Again, in the Gospel according to Mark, Jesus says to the
blind man, ‘Go thy way, thy faith has made thee whole’, and
the man gets up and is cured. In another rendition in
Matthew, Christ cures two blind men by touching their
eyes. In John, Jesus applies a compact of spittle and clay to
the blind man’s eyes and heals him. Repeatedly, the image
of Christ healing the sick, lame and blind was part of
Christ’s ministry on earth; restoration of sight by God’s son
on earth was depicted in religious paintings, illuminations,
art and gravestones, even from the early days of Christianity.
At the fourth-century Catacombs of Domitilla in Rome,
archaeologists found a sarcophagus with a simple image
on the front. A man kneels before Christ, and Christ places
his hand on his eyes. Such images frequently appeared in
the front portals of churches, as metaphorically, porticos
were where the congregation stepped from the darkness
into light.
So as Christianity grew, blindness became an essential
linchpin through which the Church could gain a new
currency and exert its power. For like Jesus himself, the
Church and its operatives aimed to be man’s metaphorical
spiritual guide, leading the blind man to the light of God
and his son’s forgiveness. Simply becoming a Christian,
via baptism, reflected the true shift from darkness to light.
An early convert to Christianity, Tertullian, explains that
baptismal water washes away ‘the faults of the former
blindness’ and makes us free for the eternal life.

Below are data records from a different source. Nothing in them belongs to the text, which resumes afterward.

-- ==== Sys2Proof/Machine/Pk.lean ====
section
/-!
DEFINITION. The public-key unit (R134 to R139, R230): receipts, identity keys, verification, and the key establishment
operations, whose shared secrets reach no memory.
-/
namespace Sys2Proof.Machine

/-- Does the Keystone hold the device identity: slots 2 and 3? -/
def hasIdentity (s : State) : Bool := slotLoaded s 2 && slotLoaded s 3

/-- The identity public keys: 1,952 bytes of ML-DSA-65, then the 97-byte P-384 point (R138). -/
def identityKeys (s : State) : List Byte × List Byte :=
  ((mldsaKeyGen (s.keyOf 2)).1, ecBytes (ecPub (natOfBytesBE (s.keyOf 3))))

/-- The two nested signatures over a message (R136, R381), with the randomness of each; empty when signing stops (R139). -/
def nestedSign (s : State) (m ctx rnd : List Byte) (k : List Byte → List Byte) : List Byte :=
  let sig := mldsaSign (mldsaKeyGen (s.keyOf 2)).2 m ctx rnd
  if sig.isEmpty then []
  else sig ++ ecdsaSign (natOfBytesBE (s.keyOf 3)) (ecScalar (k (m ++ sig))) (m ++ sig)

/-- What follows the write of a function's result (R134, R137, R138): a receipt is counted, an ephemeral slot is loaded. The spec names
no key id for such a slot: a free value (log entry 3). -/
def keyWritten (s : State) (pk : Bool) (fn slot : Nat) (key : List Byte) : State :=
  if pk && (fn == 1 || fn == 2) then { s with keys := { s.keys with receipts := s.keys.receipts + 1 } }
  else if pk && (fn == 5 || fn == 8) then (loadSlot s slot 6 s.freeWord key false).drawn
  else s

/-- Writes the result of an operation, and what follows; one that cannot be written yet waits. -/
def keyFinish (s : State) (b : BerthNo) (pk : Bool) (fn : Nat) (a : W64) (l : List Byte) (slot : Nat) (key : List Byte) :
    State × KeyPhase :=
  match keyWrite s b a l with
  | (s, .ok _) => (keyWritten s pk fn slot key, keyStatus 0)
  | (s, .bad) => (s, keyStatus 0x12)
  | (s, .wait) => (s, .write pk fn a l slot key)

/-- PK.PUBKEY. -/
def pkPubkey (s : State) (b : BerthNo) (a : W64) : State × KeyPhase :=
  if !hasIdentity s then (s, keyStatus 5)
  else keyFinish s b true 0 a ((identityKeys s).1 ++ (identityKeys s).2) 0 []

/-- The serial of the next receipt (R137): bits [63:32] the boot nonce, bits [31:0] the count. -/
def receiptSerial (s : State) : List Byte := bytesOfNat 4 s.keys.receipts ++ padTo 4 (s.keys.nonce.getD [])

/-- Does the next receipt need a boot nonce (R137)? -/
def needsNonce (s : State) : Bool := s.keys.nonce.isNone || 2 ^ 32 ≤ s.keys.receipts

/-- Signs a statement whose fields but the Unit's are given, and writes the receipt (R135 to R137). -/
def pkSign (s : State) (b : BerthNo) (fn kind : Nat) (a : W64) (st : List Byte) : State × KeyPhase :=
  match draws s b (if needsNonce s then [4, 32, 64] else [32, 64]) with
  | (s, .wait) => (s, .drbg true fn)
  | (s, .fail e) => (s, keyStatus e)
  | (s, .ok l) =>
    let s := if l.length = 3 then { s with keys := { s.keys with nonce := l.head?, receipts := 0 } } else s
    let l := if l.length = 3 then l.drop 1 else l
    let st := overlay st 0 (bytesOfNat 4 0x54524850 ++ [BitVec.ofNat 8 kind, 1])
    let st := overlay st 83 [0]
    let st := overlay st 104 (bytesOfNat 8 s.time.count.toNat ++ receiptSerial s)
    let sig := nestedSign s st (asciiBytes "PHIRA-RCPT") (l.headD []) (fun _ => (l.drop 1).headD [])
    if sig.isEmpty then (s, keyStatus 0x11)
    else keyFinish s b true fn a (padTo 3584 (st ++ sig)) 0 []

/-- PK.RECEIPT. -/
def pkReceipt (s : State) (b : BerthNo) (a : W64) : State × KeyPhase :=
  if !keysAllowed s then (s, keyStatus 7)
  else if !hasIdentity s then (s, keyStatus 5)
  else if !keyAddrOk s b a 3584 then (s, keyStatus 0x12)
  else match keyRead s b a 128 with
    | (s, .bad) => (s, keyStatus 0x12)
    | (s, .wait) => (s, .drbg true 1)
    | (s, .ok st) => pkSign s b 1 1 a st

/-- PK.SHRED (R134). -/
def pkShred (s : State) (b : BerthNo) (slot a : W64) : State × KeyPhase :=
  let n := slot.toNat
  if !keysAllowed s then (s, keyStatus 7)
  else if 4096 ≤ n then (s, keyStatus 2)
  else if (s.slot n).st ≠ .empty then (s, keyStatus 4)
  else match (s.slot n).erec with
    | none => (s, keyStatus 5)
    | some (id, _) =>
      if !hasIdentity s then (s, keyStatus 5)
      else if !keyAddrOk s b a 3584 then (s, keyStatus 0x12)
      else match keyRead s b a 128 with
        | (s, .bad) => (s, keyStatus 0x12)
        | (s, .wait) => (s, .drbg true 2)
        | (s, .ok st) =>
          pkSign s b 2 2 a (zeros 8 ++ bytesOfNat 8 id.toNat ++ zeros 84 ++ bytesOfNat 4 n ++ zeros 16 ++ st.drop 120)

/-- Reads several buffers for an operation, in order. -/
def keyReads (s : State) (b : BerthNo) : List (W64 × Nat) → State × KeyIo (List (List Byte))
  | [] => (s, .ok [])
  | (a, n) :: t =>
    match keyRead s b a n with
    | (s, .bad) => (s, .bad)
    | (s, .wait) => (s, .wait)
    | (s, .ok l) =>
      match keyReads s b t with
      | (s, .ok ls) => (s, .ok (l :: ls))
      | (s, .bad) => (s, .bad)
      | (s, .wait) => (s, .wait)

/-- Greatest message length of a verification (R230). -/
def maxMessage : Nat := 16777216

/-- PK.VERIFY.MLDSA. -/
def pkVerifyMldsa (s : State) (b : BerthNo) (pk m len sig ctx clen : W64) : State × KeyPhase :=
  if maxMessage < len.toNat ∨ 255 < clen.toNat then (s, keyStatus 0x0E)
  else match keyReads s b [(pk, 1952), (m, len.toNat), (sig, 3309), (ctx, clen.toNat)] with
    | (s, .ok [k, m, g, c]) => (s, keyStatus (if mldsaVerify k m c g then 0 else 0x10))
    | (s, .wait) => (s, .drbg true 3)
    | (s, _) => (s, keyStatus 0x12)

/-- PK.VERIFY.ECDSA. -/
def pkVerifyEcdsa (s : State) (b : BerthNo) (pt m len sig : W64) : State × KeyPhase :=
  if maxMessage < len.toNat then (s, keyStatus 0x0E)
  else match keyReads s b [(pt, 97), (m, len.toNat), (sig, 96)] with
    | (s, .ok [p, m, g]) =>
      if (ecPoint p).isNone then (s, keyStatus 0x0F) else (s, keyStatus (if ecdsaVerify p m g then 0 else 0x10))
    | (s, .wait) => (s, .drbg true 4)
    | (s, _) => (s, keyStatus 0x12)

/-- The status that bars slot `n` from receiving an ephemeral key, if one does. -/
def ephemeralBar (s : State) (n : Nat) : Option Nat :=
  if 4096 ≤ n ∨ n < 8 then some 2 else if (s.slot n).st ≠ .empty then some 4 else none

/-- PK.KEM.GEN: the slot keeps the seed d ∥ z. -/
def pkKemGen (s : State) (b : BerthNo) (slot out : W64) : State × KeyPhase :=
  match ephemeralBar s slot.toNat with
  | some e => (s, keyStatus e)
  | none =>
    if !keyAddrOk s b out 1568 then (s, keyStatus 0x12)
    else match draws s b [64] with
      | (s, .wait) => (s, .drbg true 5)
      | (s, .fail e) => (s, keyStatus e)
      | (s, .ok l) =>
        let seed := l.headD []
        keyFinish s b true 5 out (mlkemKeyGen (seed.take 32) (seed.drop 32)).1 slot.toNat seed

/-- 32 free bytes: four free values. -/
def freeBytes32 (s : State) : State × List Byte :=
  (s.drawn.drawn.drawn.drawn, bytesOfNat 8 s.freeWord.toNat ++ bytesOfNat 8 s.drawn.freeWord.toNat
    ++ bytesOfNat 8 s.drawn.drawn.freeWord.toNat ++ bytesOfNat 8 s.drawn.drawn.drawn.freeWord.toNat)

/-- PK.KEM.ENC: it draws nothing from the DRBG (R372), and where its randomness comes from is not said: it is free (log
entry 3). -/
def pkKemEnc (s : State) (b : BerthNo) (ek out : W64) : State × KeyPhase :=
  match keyRead s b ek 1568 with
  | (s, .bad) => (s, keyStatus 0x12)
  | (s, .wait) => (s, .drbg true 6)
  | (s, .ok k) =>
    if !mlkemEkValid k then (s, keyStatus 0x0F)
    else
      let (s, m) := freeBytes32 s
      keyFinish s b true 6 out (mlkemEncaps k m).1 0 []

/-- PK.KEM.DEC: its secret reaches nothing. -/
def pkKemDec (s : State) (b : BerthNo) (slot ct : W64) : State × KeyPhase :=
  let n := slot.toNat
  if 4096 ≤ n ∨ n < 8 then (s, keyStatus 2)
  else if !slotLoaded s n then (s, keyStatus 5)
  else if slotKind s n ≠ 6 then (s, keyStatus 3)
  else match keyRead s b ct 1568 with
    | (s, .bad) => (s, keyStatus 0x12)
    | (s, .wait) => (s, .drbg true 7)
    | (s, .ok _) => (s, keyStatus 0)

/-- PK.ECDH: the slot keeps the 48-byte scalar. -/
def pkEcdh (s : State) (b : BerthNo) (slot peer out : W64) : State × KeyPhase :=
  match ephemeralBar s slot.toNat with
  | some e => (s, keyStatus e)
  | none =>
    match keyRead s b peer 97 with
    | (s, .bad) => (s, keyStatus 0x12)
    | (s, .wait) => (s, .drbg true 8)
    | (s, .ok p) =>
      if (ecPoint p).isNone then (s, keyStatus 0x0F)
      else if !keyAddrOk s b out 97 then (s, keyStatus 0x12)
      else match draws s b [64] with
        | (s, .wait) => (s, .drbg true 8)
        | (s, .fail e) => (s, keyStatus e)
        | (s, .ok l) =>
          let d := ecScalar (l.headD [])
          keyFinish s b true 8 out (ecBytes (ecPub d)) slot.toNat (bytesOfNatBE 48 d)

/-- Which engines a PK function uses (R138): the lattice engine, the elliptic-curve engine. -/
def pkEngines (fn : Nat) : Bool × Bool :=
  if fn ≤ 2 then (true, true) else if fn = 4 ∨ fn = 8 then (false, true) else (true, false)

/-- The PK function that Berth `b` has in progress, if its operation is not complete. -/
def pkOpen (s : State) (b : BerthNo) : Option Nat :=
  match (s.berth b).wait with
  | .key (.drbg true fn) => some fn
  | .key (.write true fn _ _ _ _) => some fn
  | _ => none

/-- Does a frame of the pairing wait for the engines (R381)? -/
def pairingHeld (s : State) : Bool := s.via.st == .pairing && laneHeld s 8

/-- Does an operation passed to an engine before that of Berth `b` hold an engine that function `fn` needs? Each engine runs one request
at a time, in issue order (R138, R230). -/
def pkBehind (s : State) (b : BerthNo) (fn : Nat) : Bool :=
  (s.keys.pkQueue.takeWhile (· != some b)).any fun c =>
    match c with
    | none => pairingHeld s
    | some c => match pkOpen s c with
      | none => false
      | some m => ((pkEngines m).1 && (pkEngines fn).1) || ((pkEngines m).2 && (pkEngines fn).2)

/-- Has pairing to wait for requests that reached an engine before its own (R381)? -/
def pkBusy (s : State) : Bool := (s.keys.pkQueue.takeWhile (·.isSome)).any fun b => b.any fun b => (pkOpen s b).isSome

/-- Pairing joins the engines' queues (R381). -/
def pairJoin (s : State) : State :=
  if s.keys.pkQueue.contains none then s else { s with keys := { s.keys with pkQueue := s.keys.pkQueue ++ [none] } }

/-- Pairing's requests are done. -/
def pairLeave (s : State) : State := { s with keys := { s.keys with pkQueue := s.keys.pkQueue.filter (·.isSome) } }

/-- A PK operation of Berth `b` joins the engines' queues (R230). Entries of operations that are complete go. -/
def pkJoin (s : State) (b : BerthNo) : State :=
  { s with keys := { s.keys with pkQueue := (s.keys.pkQueue.filter fun c => match c with
      | none => true
      | some c => c != b && (pkOpen s c).isSome) ++ [some b] } }

/-- Makes PK function `fn` for Berth `b` (R230), once its engines have come to it. -/
def pkRun (s : State) (b : BerthNo) (fn : Nat) : State × KeyPhase :=
  let g := (s.ctx b).getG
  if pkBehind s b fn then (s, .drbg true fn)
  else match fn with
    | 0 => pkPubkey s b (g 2)
    | 1 => pkReceipt s b (g 2)
    | 2 => pkShred s b (g 2) (g 3)
    | 3 => pkVerifyMldsa s b (g 2) (g 3) (g 4) (g 5) (g 6) (g 7)
    | 4 => pkVerifyEcdsa s b (g 2) (g 3) (g 4) (g 5)
    | 5 => pkKemGen s b (g 2) (g 3)
    | 6 => pkKemEnc s b (g 2) (g 3)
    | 7 => pkKemDec s b (g 2) (g 3)
    | _ => pkEcdh s b (g 2) (g 3) (g 4)

end Sys2Proof.Machine
end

Indeed, after baptism, the curing of blindness became a key
indicator of a person’s spiritual health and how Jesus Christ’s
influence could cure and heal. ‘I am the light of the World’,
Jesus says in St John. ‘Whosoever follows me will not walk in
darkness but will have the light of life.’ 2 We are repeatedly told
Jesus cured the physically impaired (and specifically the blind)
because the curing of them was a manifestation of God’s work.
* * *
In some ways I rather enjoyed the use of blindness as a
fixing biblical metaphor because it allowed blind people to
be shown the transformative power of prayer and faith. In
the sixth-century Italian Codex of Rossano, for example,
Christ is seen touching the eye of a blind man, as referred
to in the Gospel of St John. By believing in the new saviour
and his church, man moved from death (blindness) to
salvation (sight). Similar images appear in narrative texts;
in Syria sixth-century manuscripts show illuminated
images of Christ healing two blind people at the same time.
It was fun to know too that the notion of God curing the
blind was not entirely new and was mentioned in quite a
few other historical texts. Gaius Cornelius Tacitus (56–120
AD), one of the greatest Roman historians, reports that King
Vespasian healed a man with his spittle, and all were amazed.
Similar stories emerge in texts such as the Book of Tobit , or
the Letter of Jeremiah. Many scholars also point out how in
Isaiah, curing blindness was the pinnacle miracle, and a sure
sign God was coming to save you: ‘And then shall the eyes of
the blind be opened’ – a refrain taken from Isaiah 35 that
would be heard set to music five hundred years later in
Handel’s glorious oratorio Messiah. In the New Testament,
the curing of blindness was now witnessed and in real time.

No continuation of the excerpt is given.